The various files making up this site were constructed with a variety of "Open Source" tools.

This particular set of files were largely created by hand, using the emacs text editor on Linux. There are a number of "modes" available for emacs for special purposes, one of the HTML authoring modes was used here. When you go to "markup" a section, emacs will only show you the markup elements which are legal at that point of the document.

Besides having the emacs lisp function for this installed, you also need the various DTDs for the types of information you intend to markup. In general, it is best to use a "strict" DTD when creating information and a "loose" DTD when interpretting someone elses work. In order to access the DTD, all you need is something like:

<!DOCTYPE HTML PUBLIC "-//W3C//DTD HTML 4.0 Transitional//EN">

As the first line of the file.
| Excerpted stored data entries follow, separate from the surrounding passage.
theorem frame_onWire (m : Marker) (s0 s1 : Byte) (p : List Byte) (c : Half) : (m.frame s0 s1 p c).onWire = true := by
  cases m <;> rfl

theorem wf_frame_iff (c : Cfg) (m : Marker) (s0 s1 : Byte) (p : List Byte) (w : Half) :
    (m.frame s0 s1 p w).wf c = true ↔ payloadSize c.customSize m = some p.length := by
  cases m <;> exact decide_eq_true_iff

/-- The wire symbols: a data frame, or a control symbol that is its one byte under every custom size (rules R81 to R83, R98). -/
theorem onWire_cases {i : Instr} (h : i.onWire = true) :
    (∃ (m : Marker) (s0 s1 : Byte) (p : List Byte) (c : Half), i = m.frame s0 s1 p c) ∨
      ∃ b, encode i = [b] ∧ ∀ k, symbolClass k b = .control i := by
  cases i with
  | soh s0 s1 p c => exact .inl ⟨.soh, s0, s1, p, c, rfl⟩
  | stx s0 s1 p c => exact .inl ⟨.stx, s0, s1, p, c, rfl⟩
  | cus s0 s1 p c => exact .inl ⟨.cus, s0, s1, p, c, rfl⟩
  | eot => exact .inr ⟨EOT, rfl, fun _ => rfl⟩
  | ack => exact .inr ⟨ACK, rfl, fun _ => rfl⟩
  | nak => exact .inr ⟨NAK, rfl, fun _ => rfl⟩
  | can => exact .inr ⟨CAN, rfl, fun _ => rfl⟩
  | crq => exact .inr ⟨CRQ, rfl, fun _ => rfl⟩
  | _ => cases h

/-- A frame of the size its marker declares decodes to its fields (rules R64, R83, R86). -/
theorem decode_frame {k : Nat} {m : Marker} {p : List Byte} (h : payloadSize k m = some p.length) (s0 s1 hi lo : Byte)
    (rest : List Byte) :
    decode k (m.byte :: s0 :: s1 :: (p ++ hi :: lo :: rest)) = .ok (m.frame s0 s1 p (joinBytes hi lo), rest) := by
  simp only [decode, symbolClass_byte h, decodeBody, List.drop_left', List.take_left']

theorem decode_control {k : Nat} {b : Byte} {i : Instr} (h : symbolClass k b = .control i) (rest : List Byte) :
    decode k (b :: rest) = .ok (i, rest) := by
  simp only [decode, h]

/-- Settles O2: a frame by its fields, a control symbol by its one byte. -/
theorem decodeEncode : Obligations.DecodeEncode := by
  unfold Obligations.DecodeEncode
  intro c i rest hwf hwire
  rcases onWire_cases hwire with ⟨m, s0, s1, p, w, rfl⟩ | ⟨b, hb, hc⟩
  · have hbytes : encode (m.frame s0 s1 p w) ++ rest = m.byte :: s0 :: s1 :: (p ++ hiByte w :: loByte w :: rest) := by
      simp [encode_frame, frameBytes]
    rw [hbytes, decode_frame ((wf_frame_iff c m s0 s1 p w).mp hwf), joinBytes_hiByte_loByte]
  · rw [hb]
    exact decode_control (hc _) rest

/-- A byte that is none of the eight symbols has no class (rules R91, R93). -/
theorem symbolClass_undefined {b : Byte} (h : b ∉ [0x01#8, 0x02#8, 0x03#8, 0x04#8, 0x06#8, 0x15#8, 0x18#8, 0x43#8]) (k : Nat) :
    symbolClass k b = .undefined := by
  simp only [List.mem_cons, List.not_mem_nil, or_false, not_or] at h
  simp [symbolClass, SOH, STX, CUS, EOT, ACK, NAK, CAN, CRQ, h]

theorem decode_undefined {k : Nat} {b : Byte} (h : symbolClass k b = .undefined) (rest : List Byte) :
    decode k (b :: rest) = .error (.unrecognized b) := by
  simp only [decode, h]

/-- Settles O3: what the decoder accepts is a whole frame or one control symbol, and the encoder writes the same bytes. -/
theorem decodeUnambiguous : Obligations.DecodeUnambiguous := by
  unfold Obligations.DecodeUnambiguous
  refine ⟨fun k bs i rest h => ?_, fun k b r hb => decode_undefined (symbolClass_undefined hb k) r, fun r => decode_undefined rfl r⟩
  rcases decode_ok_cases h with ⟨m, s0, s1, p, hi, lo, -, rfl, rfl⟩ | ⟨b, hc, rfl⟩
  · refine ⟨?_, frame_onWire ..⟩
    rw [encode_frame, frameBytes, hiByte_joinBytes, loByte_joinBytes]
  · have hi := (symbolClass_control hc).1
    exact ⟨by rw [hi]; rfl, by rw [Instr.onWire, hi]; rfl⟩

/-- Settles O1: the words are the bytes of their units, and those decode to the unit (`decode_frame`, `decode_control`). -/
theorem symbolWordsDecode : Obligations.SymbolWordsDecode := by
  unfold Obligations.SymbolWordsDecode
  refine ⟨decode_control rfl [], decode_control rfl [], decode_control rfl [], decode_control rfl [], decode_control rfl [],
    ?_, ?_, ?_⟩
  · rw [List.append_assoc]
    exact decode_frame (k := 0) (m := .soh) (congrArg some List.length_replicate.symm) 0x80#8 0x7F#8 0xA5#8 0x46#8 [0x06#8]
  · rw [List.append_assoc]
    exact decode_frame (k := 0) (m := .stx) (congrArg some List.length_replicate.symm) 0x01#8 0xFE#8 0xC0#8 0x84#8 []
  · exact decode_frame (k := 2) (m := .cus) (p := [0x11#8, 0x22#8]) rfl 0x05#8 0xFA#8 0x2B#8 0xF5#8 []

end Sys2Proof.Machine
end

section
/-! Proofs: the framer's operations: `HDR.BUILD`, `DECODE` of a byte that begins no data frame, and `READRESP` (rules R88, R91, R93,
R94, R134, R135, R140, R143). -/

namespace Sys2Proof.Machine

/-! ### `HDR.BUILD` -/

/-- Name, 0x00, digits, 0x00, and zeros up to 128 bytes (rule R88). -/
theorem headerBytes_eq (name : List Byte) (size : Nat) :
    headerBytes name size = name ++ [0x00#8] ++ decBytes size ++ [0x00#8] ++
      List.replicate (128 - (name.length + (decBytes size).length + 2)) 0x00#8 := by
  have hlen : (name ++ 0x00#8 :: decBytes size ++ [0x00#8]).length = name.length + (decBytes size).length + 2 := by
    simp; omega
  rw [headerBytes, padBytes, hlen]
  simp [zeros]

/-- Settles O10: the block written is the header payload, and only below 128. -/
theorem hdrBuild : Obligations.HdrBuild := by
  unfold Obligations.HdrBuild
  intro name size s hwf
  refine ⟨fun hadmitted hmax => ?_, fun h => if_pos fun hc => h ?_⟩
  · have hfits : headerFits name size := decide_eq_true ⟨⟨hadmitted.1, hadmitted.2.1⟩, hadmitted.2.2⟩
    refine ⟨s.setPayload (headerBytes name size), (if_neg (not_not.mpr hfits)).trans (if_pos hmax), rfl, ?_, fun a ha => ?_⟩
    · exact (State.payload_header s hfits).trans (headerBytes_eq name size)
    · rw [State.setPayload_buf, Memory.read_writeBlock hwf, dif_neg]
      rw [length_headerBytes hfits]; omega
  · obtain ⟨⟨hne, hz⟩, hle⟩ := of_decide_eq_true hc
    exact ⟨hne, hz, hle⟩

/-! ### `DECODE` in marker position -/

/-- A marker that begins no data frame ends the decode at once, with the outcome of the table (rules R91, R93). -/
theorem State.decodeMarker_of_not_data {s : State} (hsoh : s.marker ≠ SOH) (hstx : s.marker ≠ STX)
    (hcus : s.marker = CUS → s.cfg.customSize = 0) (e0 e1 : Byte) :
    s.decodeMarker e0 e1 =
      (if s.marker = NAK then .ctrlNak else if s.marker = EOT then .ctrlEot else if s.marker = CAN then .ctrlCan
        else .unrecognized, s) := by
  unfold State.decodeMarker
  cases hc : symbolClass s.cfg.customSize s.marker with
  | data m n =>
    obtain ⟨hb, hsize⟩ := symbolClass_data hc
    cases m with
    | soh => exact absurd hb hsoh
    | stx => exact absurd hb hstx
    | cus => simp [payloadSize, hcus hb] at hsize
  | control i =>
    obtain ⟨hb, hi⟩ := symbolClass_control hc
    rcases hi with rfl | rfl | rfl | rfl | rfl <;> rw [← List.head_eq_of_cons_eq hb] <;> rfl
  | undefined =>
    have hne {b : Byte} {i : Instr} (h : symbolClass s.cfg.customSize b = .control i) : s.marker ≠ b := fun hm => by
      rw [hm, h] at hc; cases hc
    rw [if_neg (hne (i := .nak) rfl), if_neg (hne (i := .eot) rfl), if_neg (hne (i := .can) rfl)]

/-- Settles O16: one read of one byte, and the outcome of the table. -/
theorem decodeMarkerPosition : Obligations.DecodeMarkerPosition := by
  unfold Obligations.DecodeMarkerPosition
  intro e0 e1 b rest s hended hl hq hb hsoh hstx hcus
  obtain ⟨hrd, hrest, hquiet⟩ := State.chRead_quiet hq (n := 1) (bs := [b]) hb rfl
  refine ⟨?_, hrest⟩
  have hd : s.decodeUnit e0 e1 = ((s.chRead 1).setMarker b).decodeMarker e0 e1 := by
    rw [State.decodeUnit]; simp only [hrd]
  refine (whileOpen_eq _ hended).trans ?_
  rw [if_neg (not_not.mpr hl), hd, State.decodeMarker_of_not_data (s := (s.chRead 1).setMarker b) hsoh hstx hcus]
  exact settle_next (State.live_chRead_byte (by simp [State.live, hq]) hrd)

/-! ### `READRESP` -/

/-- The cancel test settles when the one read it makes returns. -/
theorem settle_cancelTest {s : State} (h : (s.chRead 1).live) : settle (.next s.cancelTest) = .next s.cancelTest :=
  settle_next (by simpa [State.live] using h)

/-- `READRESP` in the sender's states that read a response. -/
theorem exec_readResp {s : State} (h : s.txBounded = true) : exec .readResp s = settle (.next s.readResponse) := by
  obtain ⟨hr, -, hdone, haborted⟩ := (State.txBounded_iff s).mp h
  have hended : s.ended = false := by simp [State.ended, hr, hdone, haborted]
  exact (whileOpen_eq _ hended).trans (congrArg settle (if_pos h))

/-- Settles O18: the three cases of the byte read. -/
theorem readResponse : Obligations.ReadResponse := by
  unfold Obligations.ReadResponse
  intro s hr hq
  have hb : s.txBounded = true := (State.txBounded_iff s).mpr ⟨hr, by rcases hq with h | h | h | h | h <;> simp [h]⟩
  rw [exec_readResp hb]
  refine ⟨fun b hrd hcan hlive => ?_, fun hrd hlive => ?_, fun hrd hlive => ?_⟩
  · have he : s.readResponse = (s.chRead 1).setResp b := by
      rw [State.readResponse, hrd]; exact if_neg hcan
    rw [he]
    exact settle_next (State.live_chRead_byte hlive hrd)
  · have he : s.readResponse = ((s.chRead 1).setResp CAN).cancelTest := by
      rw [State.readResponse, hrd]; exact if_pos rfl
    rw [he]
    exact settle_cancelTest hlive
  · have he : s.readResponse = (s.chRead 1).fail .timeout := by rw [State.readResponse, hrd]
    rw [he]
    exact settle_fail hlive .timeout

end Sys2Proof.Machine
end

section
/-! Proofs: the control symbols where they are expected, and the two that fail or cancel in either position (rules R91, R92, R94,
R143, R162, R164, R166, R168, R170, R176). -/

namespace Sys2Proof.Machine

/-! ### What a receiver does with an outcome, and a sender with a byte -/

/-- The outcomes on which every state that decodes fails the attempt, with the cause the outcome stands for (rules R195, R199). -/
theorem State.receive_failing {s : State} (h : s.rxDecoding = true) {d : DecodeOutcome} (hd : d.failing) :
    s.receive d = s.fail d.cause := by
  obtain ⟨hpacket, heot, hcan⟩ := hd
  rcases ((State.rxDecoding_iff s).mp h).2 with hq | hq | hq <;> rw [State.receive, hq]
  · rcases s.headerOutcome_cases d with ⟨hc, _⟩ | ⟨hc, _⟩ | ⟨hc, _⟩ | ⟨_, he⟩
    exacts [absurd hc hpacket, absurd hc heot, absurd hc hcan, he]
  · rcases s.dataOutcome_cases d with ⟨hc, _⟩ | ⟨hc, _⟩ | ⟨_, _, he⟩
    exacts [absurd hc hpacket, absurd hc hcan, he]
  · rcases s.eotOutcome_cases d with ⟨hc, _⟩ | ⟨hc, _⟩ | ⟨_, _, he⟩
    exacts [absurd hc heot, absurd hc hcan, he]

/-- `CAN` is the cancel test in every state that decodes (rule R94). -/
theorem State.receive_ctrlCan {s : State} (h : s.rxDecoding = true) : s.receive .ctrlCan = s.cancelTest := by
  rcases ((State.rxDecoding_iff s).mp h).2 with hq | hq | hq <;> rw [State.receive, hq] <;> rfl

/-- No sender waits for a byte other than `ACK` and 0x43. -/
theorem State.ne_expected {s : State} {b : Byte} (hack : b ≠ ACK) (hcrq : b ≠ CRQ) : b ≠ s.expected := by
  rw [State.expected_eq]; split <;> assumption

/-- A byte that is not the one awaited fails the attempt (rule R143). -/
theorem State.onResponse_unawaited {s : State} {b : Byte} (hcan : b ≠ CAN) (h : b ≠ s.expected) :
    s.onResponse b = (s.setResp b).fail (respCause b) := by
  rw [State.onResponse, if_neg hcan, if_neg h]

/-! ### `NAK` and `CAN` in either position -/

/-- The state a control symbol `b` acts from, the symbol in the register of the position the engine stands in. -/
def LatchedControl (b : Byte) (s t : State) : Prop :=
  s.rxDecoding = true ∧ t = s.setMarker b ∨ s.txBounded = true ∧ s.pos ≠ .none ∧ t = s.setResp b

theorem LatchedControl.timeout {b : Byte} {s t : State} (h : LatchedControl b s t) : t.chan.timeout = s.chan.timeout := by
  rcases h with ⟨-, rfl⟩ | ⟨-, -, rfl⟩ <;> rfl

theorem LatchedControl.onControl_nak {s t : State} (h : LatchedControl NAK s t) : s.onControl NAK .ctrlNak = t.fail .nak := by
  rcases h with ⟨hd, rfl⟩ | ⟨hb, hp, rfl⟩
  · rw [State.onControl, State.standing_marker hd]
    exact State.receive_failing (s := s.setMarker NAK) hd (by decide)
  · rw [State.onControl, State.standing_of_response hb hp]
    exact State.onResponse_unawaited (by decide) (State.ne_expected (by decide) (by decide))

theorem LatchedControl.onControl_can {s t : State} (h : LatchedControl CAN s t) : s.onControl CAN .ctrlCan = t.cancelTest := by
  rcases h with ⟨hd, rfl⟩ | ⟨hb, hp, rfl⟩
  · rw [State.onControl, State.standing_marker hd]
    exact State.receive_ctrlCan (s := s.setMarker CAN) hd
  · rw [State.onControl, State.standing_of_response hb hp]
    exact if_pos rfl

/-- Settles O23: `NAK` fails, `CAN` runs the cancel test, from the state with the symbol in its register. -/
theorem nakAndCan : Obligations.NakAndCan := by
  unfold Obligations.NakAndCan
  intro s t b hlive hlatched
  have hlatched : LatchedControl b s t := hlatched
  have hlive : t.live := by rw [State.live, hlatched.timeout]; exact hlive
  have hcan (hb : b = CAN) (hq : (t.chRead 1).live) : exec .can s = .next t.cancelTest := by
    subst hb
    have hexec : exec .can s = settle (.next (s.onControl CAN .ctrlCan)) := rfl
    rw [hexec, hlatched.onControl_can]
    exact settle_cancelTest hq
  refine ⟨fun hb => ?_, fun hb hrd => ?_, fun hb hrd hq => ?_⟩
  · subst hb
    have hexec : exec .nak s = settle (.next (s.onControl NAK .ctrlNak)) := rfl
    rw [hexec, hlatched.onControl_nak]
    exact settle_fail hlive .nak
  · rw [hcan hb (State.live_chRead_byte hlive hrd), State.cancelTest]; exact congrArg _ (if_pos hrd)
  · rw [hcan hb hq, State.cancelTest]; exact congrArg _ (if_neg hrd)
Emacs will parse the DTD to learn its contents. This then controls how emacs will assist you in producing the remainder of the content.

The background graphic (periodic table) started as a SVG (Scalable Vector Graphics) image with sodipodi (2 elements). Once the XML source was generated, a perl script was used to place all of the text for 110 elements. The perl script can be found here.

Since XHTML is more structured, and is often rendered faster by browsers, all HTML files are being converted to XHTML at this site. HTML Tidy is being used for this.